But the skrewts, it transpired, did not hibernate, and did not appreciate being forced into pillow-lined boxes and nailed in. Hagrid was soon yelling, "Don panic, now, don' panic!" while the skrewts rampaged around the pumpkin patch, now strewn with the smoldering wreckage of the boxes. Most of the class - Malfoy, Crabbe, and Goyle in the lead - had fled into Hagrid's cabin through the back door and barricaded themselves in; Harry, Ron, and Hermione, however, were among those who remained outside trying to help Hagrid. Together they managed to restrain and tie up nine of the skrewts, though at the cost of numerous burns and cuts; finally, only one skrewt was left.

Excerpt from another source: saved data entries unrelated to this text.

/-- A completed instruction is a sequence of writes to the registers its rule names (R44). -/
theorem instrBody_updates {i : Instr} (hW : ∀ r ∈ writtenRegs i, W r) (hL : L → LegalLiteral i)
    (h : instrBody i s = .ok t) : Updates W L s t := by
  cases i with
  | mov d o =>
    exact moveWord_updates (fun r hr => hW r (by simp [hr, writtenRegs])) (fun l => literal_mov d o ▸ hL l) h
  | port d o =>
    exact moveWord_updates (fun r hr => hW r (by simp [hr, writtenRegs])) (fun l => literal_port d o ▸ hL l) h
  | add a | sub a | mul a | inr a | dcr a => exact setInt_updates (hW a (.head _)) h
  | div a | mod a => exact setInt_updates (hW a (.head _)) (divideInto_ok h).2
  | lt a | gt a | eq a | ne a | ge a | le a =>
    exact Except.ok.inj h ▸ compareInto_updates _ _ (hW a (.head _))
  | jz | jnz | jmp => exact jumpWhen_updates (hW .ip (.head _)) h
  | push => exact pushWord_updates (hW .sp (.head _)) h
  | pop a => exact popInto_updates (hW .sp (.head _)) (hW a (.tail _ (.head _))) h
  | ret => exact popInto_updates (hW .sp (.head _)) (hW .ip (.tail _ (.head _))) h
  | call => exact callTo_updates (hW .sp (.head _)) (hW .ip (.tail _ (.head _))) h
  | backup => exact pushRegs_updates (hW .sp (.head _)) h
  | restore =>
    exact popRegs_updates (hW .sp (.head _))
      (fun r hr => hW r (List.mem_cons_of_mem _ (List.mem_reverse.mp hr))) h
  | int =>
    exact trapEntry_updates (hW .sp (.head _)) (hW .ip (.tail _ (.head _)))
      (softwareInterrupt_ok h).2
  | iret => exact returnFromTrap_updates (hW .sp (.head _)) (hW .ip (.tail _ (.head _))) h
  | loadi => exact transferBody_updates (fun _ _ hp _ => .single (readBlock_update fun _ => hp)) h
  | load | store => exact transferBody_updates (fun _ _ hp hb => issueDisk_updates hp hb) h
  | encrypt a =>
    exact Except.ok.inj h ▸ .single (.setReg a _ (hW a (.head _)) fun _ _ => encrypt_legal _ _)
  | inp => exact Except.ok.inj h ▸ issueConsole_updates fun _ _ hop => ConsoleOp.noConfusion hop
  | ini => exact Except.ok.inj h ▸ readConsole_updates (hW (.p 0) (.head _))
  | out =>
    exact Except.ok.inj h ▸ issueConsole_updates fun hs _ hop => ConsoleOp.print.inj hop ▸ hs.regsLegal (.p 1)
  | brkp => exact Except.ok.inj h ▸ (callDebugHook_eq _ s).symm ▸ .refl
  | halt => exact Except.ok.inj h ▸ .single (.control _ .halted _ _ _)

/-! ### The delivery of a fault -/

theorem putClamped_update {r : Reg} {v : Int} (hr : W r) : Update W L s (s.putClamped r v) :=
  .setReg r _ hr fun _ hs => clampInt_legal hs.cfgValid.1 v

theorem writeExceptionRegs_updates (hW : ∀ r ∈ trapWrites, W r) (e : Exn) (ia : Int) :
    Updates W L s (writeExceptionRegs e ia s) := by
  have hepn : W .epn := hW _ (by simp [trapWrites])
  have hema : W .ema := hW _ (by simp [trapWrites])
  have hcause : Updates W L s ((s.putClamped .eip ia).putClamped .ec (causeCode e.kind)) :=
    .tail (.single (putClamped_update (hW _ (by simp [trapWrites])))) (putClamped_update (hW _ (by simp [trapWrites])))
  cases e with
  | pageFault | memoryProtectionFault => exact (hcause.tail (putClamped_update hepn)).tail (putClamped_update hema)
  | outOfRange => exact hcause.tail (putClamped_update hema)
  | illegalInstruction | malformedOperand | unknownRegister | divisionByZero | wordOverflow => exact hcause

/-- The delivery of a fault writes only the trap's registers (R280, R291). -/
theorem deliverFault_updates (hW : ∀ r ∈ trapWrites, W r) (e : Exn) (ia : Int) :
    Updates W L s (deliverFault e ia s) := by
  have hregs := writeExceptionRegs_updates (L := L) (s := s) hW e ia
  obtain ⟨-, h⟩ | ⟨-, t, ht, h⟩ | ⟨-, h⟩ := deliverFault_cases e ia s <;> rw [h]
  · exact .single (crash_update _)
  · exact hregs.trans (trapEntry_updates (hW _ (by simp [trapWrites])) (hW _ (by simp [trapWrites])) ht)
  · exact hregs.tail (crash_update _)

/-- An instruction writes its own registers or, when it faults, the trap's. -/
theorem exec_updates {i : Instr} (hi : ∀ r ∈ writtenRegs i, W r) (htrap : ∀ r ∈ trapWrites, W r)
    (hL : L → LegalLiteral i) (h : exec i s = .next t) : Updates W L s t := by
  rw [exec_eq_commit] at h
  obtain hok | ⟨e, -, rfl⟩ := commit_next h
  · exact instrBody_updates hi hL hok
  · exact deliverFault_updates htrap e _

/-! ### The post-execute phase -/

theorem timerTick_updates : Updates W L s (timerTick s) := by
  obtain ⟨-, h⟩ | ⟨hon, -, h⟩ | ⟨hon, htimer, h⟩ := timerTick_cases s <;> rw [h]
  · exact .tail (.single (.timer s.cfg.timerInterval fun _ _ => ⟨by omega, le_rfl⟩)) (.control _ _ true _ _)
  · refine .single (.timer _ fun hs _ => ?_)
    have hbound := hs.timerBound hon
    omega

theorem transfer_updates {r : DiskRequest} (hr : s.disk = some r) : Updates W L s (transfer r s) := by
  unfold transfer
  split
  · exact .single (readBlock_update fun hs => (hs.diskOk r hr).2.1)
  · exact .single (writeBlock_update fun hs => (hs.diskOk r hr).2.2)

theorem diskTick_updates : Updates W L s (diskTick s) := by
  obtain ⟨-, h⟩ | ⟨r, hr, -, h⟩ | ⟨r, hr, -, h⟩ := diskTick_cases s <;> rw [h]
  · refine .single (.disk _ fun hs => ?_)
    rintro _ ⟨⟩
    obtain ⟨hremaining, hpage, hblock⟩ := hs.diskOk r hr
    exact ⟨(Nat.sub_le _ _).trans hremaining, hpage, hblock⟩
  · exact ((transfer_updates hr).tail (.disk none fun _ _ hnone => nomatch hnone)).tail
      (.control _ _ _ true _)

theorem consoleTransfer_updates {r : ConsoleRequest} (hp : W (.p 0)) (hr : s.console = some r) :
    Updates W L s (consoleTransfer r.op s) := by
  unfold consoleTransfer
  split
  · exact readConsole_updates hp
  · rename_i w hop
    exact .single (.print w fun hs => (hs.consoleOk r hr).2 w hop)

theorem consoleTick_updates (hp : W (.p 0)) : Updates W L s (consoleTick s) := by
  obtain ⟨-, h⟩ | ⟨r, hr, -, h⟩ | ⟨r, hr, -, h⟩ := consoleTick_cases s <;> rw [h]
  · refine .single (.console _ fun hs => ?_)
    rintro _ ⟨⟩
    obtain ⟨hremaining, hop⟩ := hs.consoleOk r hr
    exact ⟨(Nat.sub_le _ _).trans hremaining, hop⟩
  · exact ((consoleTransfer_updates hp hr).tail (.console none fun _ _ hnone => nomatch hnone)).tail
      (.control _ _ _ _ true)

theorem deliverInterrupt_updates (hsp : W .sp) (hip : W .ip) : Updates W L s (deliverInterrupt s) := by
  obtain ⟨-, h⟩ | ⟨src, -, -, ⟨t, ht, h⟩ | ⟨e, -, h⟩⟩ := deliverInterrupt_cases s <;> rw [h]
  · exact (trapEntry_updates hsp hip ht).tail (clearLatch_update src)
  · exact .single (crash_update _)

end

/-! ### The cycle, with every register at its disposal -/

section
variable {L : Prop} {s t : State}

/-- Any sequence of writes, to whichever registers. -/
abbrev AnyUpdates (L : Prop) : State → State → Prop := Updates (fun _ => True) L

theorem skippableTick_updates {tick : State → State} (htick : ∀ u, AnyUpdates L u (tick u)) (skip : Bool) (s : State) :
    AnyUpdates L s (if skip then s else tick s) := by
  split
  · exact .refl
  · exact htick s

theorem postExecute_updates (d c : Bool) : AnyUpdates L s (postExecute d c s) := by
  have htimer : AnyUpdates L s (timerTick s) := timerTick_updates
  have hdisk := htimer.trans (skippableTick_updates (fun _ => diskTick_updates) d _)
  have hconsole := hdisk.trans (skippableTick_updates (fun _ => consoleTick_updates trivial) c _)
  exact hconsole.trans (deliverInterrupt_updates trivial trivial)

theorem finishCycle_updates (before : State) (h : AnyUpdates L s t) : AnyUpdates L s (finishCycle before t) := by
  obtain ⟨-, heq⟩ | ⟨-, heq⟩ := finishCycle_cases before t <;> rw [heq]
  · exact h.trans (postExecute_updates _ _)
  · exact h

/-! ### The slot's text is legal -/

theorem fetchText_legal (hs : s.Inv) : ∀ {n : Nat} {a : Int} {text : Text}, fetchText s a n = .ok text →
    ∀ c ∈ text, LegalChar c
  | 0, _, _, h => by cases h; exact fun _ hc => absurd hc List.not_mem_nil
  | n + 1, a, text, h => by
    unfold fetchText at h
    split at h
    · cases h
    · rename_i w hw
      obtain ⟨-, rfl⟩ := physRead_ok hw
      split at h
      · cases h
      · rename_i rest hrest
        cases h
        exact List.forall_mem_append.mpr ⟨(read_legal hs.memSound _).2, fetchText_legal hs hrest⟩

/-- A slot of a legal memory decodes to an instruction with a legal literal. -/
theorem legalLiteral_of_fetch {text : Text} {i : Instr} (hs : s.Inv) (hf : fetch s = .ok text)
    (hd : decode text = .ok i) : LegalLiteral i :=
  fun c hc => fetchText_legal hs hf c (decode_literal hd hc)
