-- ==== Sys2Proof/Certificates/Slice0/Obligations.lean ====
section
/-! DEFINITION. The statements for the provers: what the numbered rules of spec/ say the block does. -/

open Sys2Proof Sys2Proof.Machine

/-! ### Encoding (30_encoding.md) -/

/-- R101, R108, R111: decoding the word of a well-formed command gives the command back. -/
def Obligations.DecodeOfEncode : Prop :=
  ∀ i : Instr, i.wellFormed = true → decode (encode i) = .instr i

/-- R108 to R111: a word decodes exactly when it matches a row of the opcode table, and then to a
well-formed command of a row it matches, whose word it is: no bit of it is dropped. -/
def Obligations.DecodableIffTableRow : Prop :=
  ∀ w : Word,
    ((∃ i, decode w = .instr i) ↔ ∃ i : Instr, w &&& i.row.mask = i.row.pattern)
      ∧ ∀ i, decode w = .instr i →
          w &&& i.row.mask = i.row.pattern ∧ i.wellFormed = true ∧ encode i = w

/-- R113's examples, and one word of every format, read bit by bit from R101 and R108. -/
def Obligations.SampleWordsDecode : Prop :=
  decode 0x01000000 = .instr .crcInit ∧ decode 0x02000041 = .instr (.crcByte 0x41)
    ∧ decode 0x03090000 = .instr (.crcBuf 9) ∧ decode 0x10080010 = .instr (.stWriteStatus 0x0010 8)
    ∧ decode 0x21000002 = .instr (.logRead 2) ∧ decode 0x30000001 = .instr (.qSend 1)
    ∧ decode 0x38000002 = .instr (.flagSet 2)
    ∧ decode 0x00000000 = .illegal .unassignedOpc ∧ decode 0x01000001 = .illegal .mustBeZeroBitSet

/-- 10_state.md R22 to R24: when the schedule names the host of a port that is not BUSY and its next
access is a 32-bit write of a command word to CMD, the step is the command's issuing step at that port;
around it the step takes the event off the schedule and the access off the host's list (the schedule and
the list are the model's own, assumption 7 and assumption 8). -/
def Obligations.StepRunsDecodedCommand : Prop :=
  ∀ (s : State) (p : PortId) (w : Word) (i : Instr) (es : List Event) (rest : List Access),
    ConfigLegal s.cfg → s.script = .host p :: es → (s.bank p).host = cmdWrite s.cfg p w :: rest →
    s.busy p = false → decode w = .instr i →
      step s = exec i
        { (s.updBank p fun b => { b with host := rest, reply := .written }) with
          issuer := p, script := es, tick := s.tick + 1 }

/-- R109, R110: a word that decodes to no command completes with ERR_OPC and changes nothing but
STATUS, at whatever port it is written (the host's access and its answer apart). -/
def Obligations.IllegalWordRaisesErrOpc : Prop :=
  ∀ (s : State) (p : PortId) (w : Word) (why : Illegal) (es : List Event) (rest : List Access),
    ConfigLegal s.cfg → s.script = .host p :: es → (s.bank p).host = cmdWrite s.cfg p w :: rest →
    s.busy p = false → decode w = .illegal why →
      ∃ t, step s = .next t ∧ Completed p .errOpc t
        ∧ (t.bank p).res0 = (s.bank p).res0 ∧ (t.bank p).crc = (s.bank p).crc
        ∧ (t.bank p).buf = (s.bank p).buf ∧ (t.bank p).msg = (s.bank p).msg
        ∧ SameDispatcher s t ∧ SameStore s t ∧ SameOthers p s t

/-! ### The CRC and the records (40_crc.md) -/

/-- R121: the nibble-based form equals the bitwise definition of R120 for every pair (c, b). -/
def Obligations.NibbleStepIsBitwiseStep : Prop :=
  ∀ (c : Half) (b : Byte), crcStep c b = crcStepBitwise c b

/-- R122: the empty run, chaining, and the reference values. -/
def Obligations.CrcRunChains : Prop :=
  (∀ c : Half, crcRun c [] = c)
    ∧ (∀ (c : Half) (s t : List Byte), crcRun c (s ++ t) = crcRun (crcRun c s) t)
    ∧ crcRun 0xFFFF [0x00] = 0xE1F0 ∧ crcRun 0xFFFF [0x41] = 0xB915
    ∧ crcRun 0xFFFF [0x31, 0x32, 0x33, 0x34, 0x35, 0x36, 0x37, 0x38, 0x39] = 0x29B1

/-- R131: a sealed text of at most m-3 bytes without a 0x00 validates with its length, and the image
begins with it; the image has m bytes (R124). -/
def Obligations.SealedRecordValidates : Prop :=
  ∀ (t : List Byte) (m : Nat), (∀ b ∈ t, b ≠ 0) → t.length + 3 ≤ m →
    (sealRecord t m).length = m ∧ validate (sealRecord t m) m = .ok t.length
      ∧ (sealRecord t m).take t.length = t

/-- R133: the CRC of a sequence followed by its CRC, high byte first, is zero; so is that of a valid
record up to its two CRC bytes. -/
def Obligations.RecordResidueIsZero : Prop :=
  (∀ s : List Byte,
    crcRun 0xFFFF (s ++ [hiByte (crcRun 0xFFFF s), loByte (crcRun 0xFFFF s)]) = 0x0000)
    ∧ ∀ (r : List Byte) (m t : Nat), validate r m = .ok t → crcRun 0xFFFF (r.take (t + 3)) = 0x0000

/-- R132: of a sealed record, changing one payload byte to another non-zero byte, or one CRC byte, is
detected; changing a payload byte to 0x00 can go undetected, as the rule's example shows. -/
def Obligations.SingleByteCorruptionDetected : Prop :=
  (∀ (t : List Byte) (m j : Nat) (b : Byte), (∀ x ∈ t, x ≠ 0) → t.length + 3 ≤ m →
    (sealRecord t m)[j]? ≠ some b →
    ((j < t.length ∧ b ≠ 0) ∨ j = t.length + 1 ∨ j = t.length + 2) →
      validate ((sealRecord t m).set j b) m = .corrupt)
    ∧ sealRecord [0x41, 0x4B, 0x58, 0x37, 0x37] 8 = [0x41, 0x4B, 0x58, 0x37, 0x37, 0x00, 0xF0, 0xF8]
    ∧ validate [0x41, 0x4B, 0x00, 0x37, 0x37, 0x00, 0xF0, 0xF8] 8 = .ok 2

/-- R126 to R128: the three accumulator commands, from every port and every state. -/
def Obligations.AccumulatorCommandsResult : Prop :=
  ∀ s : State,
    AccumulatorSet 0xFFFF s (exec .crcInit s)
      ∧ (∀ b : Byte, AccumulatorSet (crcStep (s.bank s.issuer).crc b) s (exec (.crcByte b) s))
      ∧ ∀ len : Nat, AccumulatorSet
          (crcRun (s.bank s.issuer).crc ((s.bank s.issuer).buf.take len)) s (exec (.crcBuf len) s)

/-- 10_state.md R23, R27: a step changes a port's accumulator only when the port is not BUSY and its host
issues CRC_INIT, CRC_BYTE or CRC_BUF, by a 32-bit write to CMD, or when power is lost. -/
def Obligations.AccumulatorWrittenOnlyByCrcCommands : Prop :=
  ∀ (e : Event) (s t : State) (p : PortId), runEvent e s = .next t →
    (t.bank p).crc ≠ (s.bank p).crc →
      (∃ took boot, e = .powerLoss took boot)
        ∨ (e = .host p ∧ s.busy p = false
            ∧ ∃ w i, (s.bank p).host.head? = some (cmdWrite s.cfg p w) ∧ decode w = .instr i
              ∧ (i = .crcInit ∨ (∃ b, i = .crcByte b) ∨ ∃ n, i = .crcBuf n))

/-- R129: CRC_SEAL puts the sealed text into the first m bytes of BUF and its length into RES0. -/
def Obligations.CrcSealResult : Prop :=
  ∀ (s : State) (m : Nat), 3 ≤ m → m ≤ 255 → (s.bank s.issuer).buf.length = 256 →
    ∃ t, exec (.crcSeal m) s = .next t ∧ Completed s.issuer .ok t
      ∧ (t.bank s.issuer).buf
          = sealRecord (text (s.bank s.issuer).buf m) m ++ (s.bank s.issuer).buf.drop m
      ∧ (t.bank s.issuer).res0 = BitVec.ofNat 16 (text (s.bank s.issuer).buf m).length
      ∧ (t.bank s.issuer).crc = (s.bank s.issuer).crc ∧ (t.bank s.issuer).msg = (s.bank s.issuer).msg
      ∧ OnlyBank s.issuer s t

/-- R130: CRC_CHECK answers OK with the text length in RES0, or CORRUPT with RES0 unchanged; BUF, the
accumulator and everything outside the bank are unchanged in every case. -/
def Obligations.CrcCheckResult : Prop :=
  ∀ (s : State) (m : Nat), 3 ≤ m →
    ∃ t, exec (.crcCheck m) s = .next t
      ∧ (∀ k, validate ((s.bank s.issuer).buf.take m) m = .ok k →
          Completed s.issuer .ok t ∧ (t.bank s.issuer).res0 = BitVec.ofNat 16 k)
      ∧ (validate ((s.bank s.issuer).buf.take m) m = .corrupt →
          Completed s.issuer .corrupt t ∧ (t.bank s.issuer).res0 = (s.bank s.issuer).res0)
      ∧ (t.bank s.issuer).buf = (s.bank s.issuer).buf ∧ (t.bank s.issuer).crc = (s.bank s.issuer).crc
      ∧ (t.bank s.issuer).msg = (s.bank s.issuer).msg ∧ OnlyBank s.issuer s t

"Don' frighten him, now!" Hagrid shouted as Ron and Harry used their wands to shoot jets of fiery sparks at the skrewt, which was advancing menacingly on them, its sting arched, quivering, over its back. "Jus' try an slip the rope 'round his sting, so he won hurt any o' the others!"
"Yeah, we wouldn't want that!" Ron shouted angrily as he and Harry backed into the wall of Hagrid's cabin, still holding the skrewt off with their sparks.
"Well, well, well. . . this does look like fun. "
Rita Skeeter was leaning on Hagrid's garden fence, looking in at the mayhem. She was wearing a thick magenta cloak with a furry purple collar today, and her crocodile-skin handbag was over her arm.
Hagrid launched himself forward on top of the skrewt that was cornering Harry and Ron and flattened it; a blast of fire shot out of its end, withering the pumpkin plants nearby.
"Who're you?" Hagrid asked Rita Skeeter as he slipped a loop of rope around the skrewt's sting and tightened it.
"Rita Skeeter, Daily Prophet reporter," Rita replied, beaming at him. Her gold teeth glinted.
"Thought Dumbledore said you weren' allowed inside the school anymore," said Hagrid, frowning slightly as he got off the slightly squashed skrewt and started tugging it over to its fellows.
Rita acted as though she hadn't heard what Hagrid had said.
"What are these fascinating creatures called?" she asked, beaming still more widely.
"Blast-Ended Skrewts," grunted Hagrid.
"Really?" said Rita, apparently full of lively interest. "I've never heard of them before. . . where do they come from?"
Harry noticed a dull red flush rising up out of Hagrid's wild black beard, and his heart sank. Where had Hagrid got the skrewts from? Hermione, who seemed to be thinking along these lines, said quickly, "They're very interesting, aren't they? Aren't they. Harry?"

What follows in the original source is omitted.